Spectacle musical de Fellag
Librement inspiré de « l’Opéra des gueux » de John Gay
Livret : Fellag et Émile Herlic
Mise en scène : Jérôme Savary
Avec :
Fellag
18 comédiens-chanteurs, danseurs, danseuses
Orchestre arabo-andalou
L’Opera d ‘Casbah n’est pas une adaptation de L’Opéra de Quat’Sous. Le projet initial n’ayant pas obtenu l’agrément des dépositaires de l’oeuvre de Bertold Brecht et de Kurt Weill, le public en est averti au début de la représentation. Nous découvrons par la suite que le spectacle ne s’apparente pas non plus à un opéra, mais à un one man-show entrecoupé de chansons arabo-andalouses et de danses orientales. La scénographie de Jérôme Savary paraît bien décalée. Les photos de la casbah projetées sur scène semblent peu contributives voire mal appropriées. En prélude, deux comédiens préparent l’arrivée de Fellag avec des sketches quelque peu convenus, évoquant par exemple avec humour l’intégration réussie d’un Algérien en France. Après une entrée en matière assez laborieuse et malgré une chorégraphie approximative et purement ornementale, les pauses musicales permettent tout de même d’attendre agréablement le maître de cérémonie. L’orchestre s’en tire plus qu’honorablement et redonne ainsi un peu de vitalité à l’ensemble, grâce à des chansons populaires arabes assez entraînantes.
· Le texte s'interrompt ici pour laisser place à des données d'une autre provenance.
-- ==== Sys2Proof/Laws/State.lean ====
section
/-! SUPPORT. What each update of the state does to each field. -/

namespace Sys2Proof.Machine

/-! ### `setStk` -/

@[simp] theorem State.setStk_stk (s : State) (l : List Word) : (s.setStk l).stk = l := rfl
@[simp] theorem State.setStk_pcx (s : State) (l : List Word) : (s.setStk l).pcx = s.pcx := rfl
@[simp] theorem State.setStk_pcy (s : State) (l : List Word) : (s.setStk l).pcy = s.pcy := rfl
@[simp] theorem State.setStk_dir (s : State) (l : List Word) : (s.setStk l).dir = s.dir := rfl
@[simp] theorem State.setStk_strmode (s : State) (l : List Word) : (s.setStk l).strmode = s.strmode := rfl
@[simp] theorem State.setStk_halted (s : State) (l : List Word) : (s.setStk l).halted = s.halted := rfl
@[simp] theorem State.setStk_fkind (s : State) (l : List Word) : (s.setStk l).fkind = s.fkind := rfl
@[simp] theorem State.setStk_fchar (s : State) (l : List Word) : (s.setStk l).fchar = s.fchar := rfl
@[simp] theorem State.setStk_grid (s : State) (l : List Word) : (s.setStk l).grid = s.grid := rfl
@[simp] theorem State.setStk_depth (s : State) (l : List Word) : (s.setStk l).depth = s.depth := rfl
@[simp] theorem State.setStk_run (s : State) (l : List Word) : (s.setStk l).run = s.run := rfl
@[simp] theorem State.setStk_out (s : State) (l : List Word) : (s.setStk l).out = s.out := rfl
@[simp] theorem State.setStk_intIn (s : State) (l : List Word) : (s.setStk l).intIn = s.intIn := rfl
@[simp] theorem State.setStk_charIn (s : State) (l : List Word) : (s.setStk l).charIn = s.charIn := rfl
@[simp] theorem State.setStk_request (s : State) (l : List Word) : (s.setStk l).request = s.request := rfl
@[simp] theorem State.setStk_rnd (s : State) (l : List Word) : (s.setStk l).rnd = s.rnd := rfl
@[simp] theorem State.setStk_draws (s : State) (l : List Word) : (s.setStk l).draws = s.draws := rfl
@[simp] theorem State.setStk_begun (s : State) (l : List Word) : (s.setStk l).begun = s.begun := rfl

/-! ### `setDir` -/

@[simp] theorem State.setDir_stk (s : State) (d : Dir) : (s.setDir d).stk = s.stk := rfl
@[simp] theorem State.setDir_pcx (s : State) (d : Dir) : (s.setDir d).pcx = s.pcx := rfl
@[simp] theorem State.setDir_pcy (s : State) (d : Dir) : (s.setDir d).pcy = s.pcy := rfl
@[simp] theorem State.setDir_dir (s : State) (d : Dir) : (s.setDir d).dir = d := rfl
@[simp] theorem State.setDir_strmode (s : State) (d : Dir) : (s.setDir d).strmode = s.strmode := rfl
@[simp] theorem State.setDir_halted (s : State) (d : Dir) : (s.setDir d).halted = s.halted := rfl
@[simp] theorem State.setDir_fkind (s : State) (d : Dir) : (s.setDir d).fkind = s.fkind := rfl
@[simp] theorem State.setDir_fchar (s : State) (d : Dir) : (s.setDir d).fchar = s.fchar := rfl
@[simp] theorem State.setDir_grid (s : State) (d : Dir) : (s.setDir d).grid = s.grid := rfl
@[simp] theorem State.setDir_depth (s : State) (d : Dir) : (s.setDir d).depth = s.depth := rfl
@[simp] theorem State.setDir_run (s : State) (d : Dir) : (s.setDir d).run = s.run := rfl
@[simp] theorem State.setDir_out (s : State) (d : Dir) : (s.setDir d).out = s.out := rfl
@[simp] theorem State.setDir_intIn (s : State) (d : Dir) : (s.setDir d).intIn = s.intIn := rfl
@[simp] theorem State.setDir_charIn (s : State) (d : Dir) : (s.setDir d).charIn = s.charIn := rfl
@[simp] theorem State.setDir_request (s : State) (d : Dir) : (s.setDir d).request = s.request := rfl
@[simp] theorem State.setDir_rnd (s : State) (d : Dir) : (s.setDir d).rnd = s.rnd := rfl
@[simp] theorem State.setDir_draws (s : State) (d : Dir) : (s.setDir d).draws = s.draws := rfl
@[simp] theorem State.setDir_begun (s : State) (d : Dir) : (s.setDir d).begun = s.begun := rfl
Heureusement, l’entrée en scène de Fellag nous sort de notre torpeur. La finesse de son humour et surtout l’intelligence de sa construction narrative nous envoûtent littéralement. Le comédien, très à l’aise dans son registre habituel, dépasse avec virtuosité le cadre du simple divertissement, et la dimension politique sous-jacente confère une certaine épaisseur à ses propos. L’ironie n’épargne donc pas nos hommes politiques, ni même certains comportements hypocrites des Français dans leur ensemble. Grinçant mais jamais agressif ou outrancier, l’humour politiquement incorrect de Fellag surprend par sa légèreté. Son jeu, tout en retenue et non dénué d’un certain lyrisme, y contribue grandement. Surtout sa distanciation à l’anglaise, pleine d’élégance et de dignité lui permet de glisser de temps à autre dans l’absurde afin de nous éviter l’épuisement. Dommage qu’à la fin la construction soit moins aboutie, et que les thèmes soient un peu redondants et moins pertinents. Car la tentation de décrocher est grande dans la dernière saynète. En effet, après un départ magistral, la fin semble bien fade en comparaison.
On l’aura compris, tout repose sur les épaules de Fellag. Ceux qui aiment son style seront comblés. Pour les autres il faudra se contenter d’un mélange d’humour, de musique et de danse dans le genre spectacle de cabaret.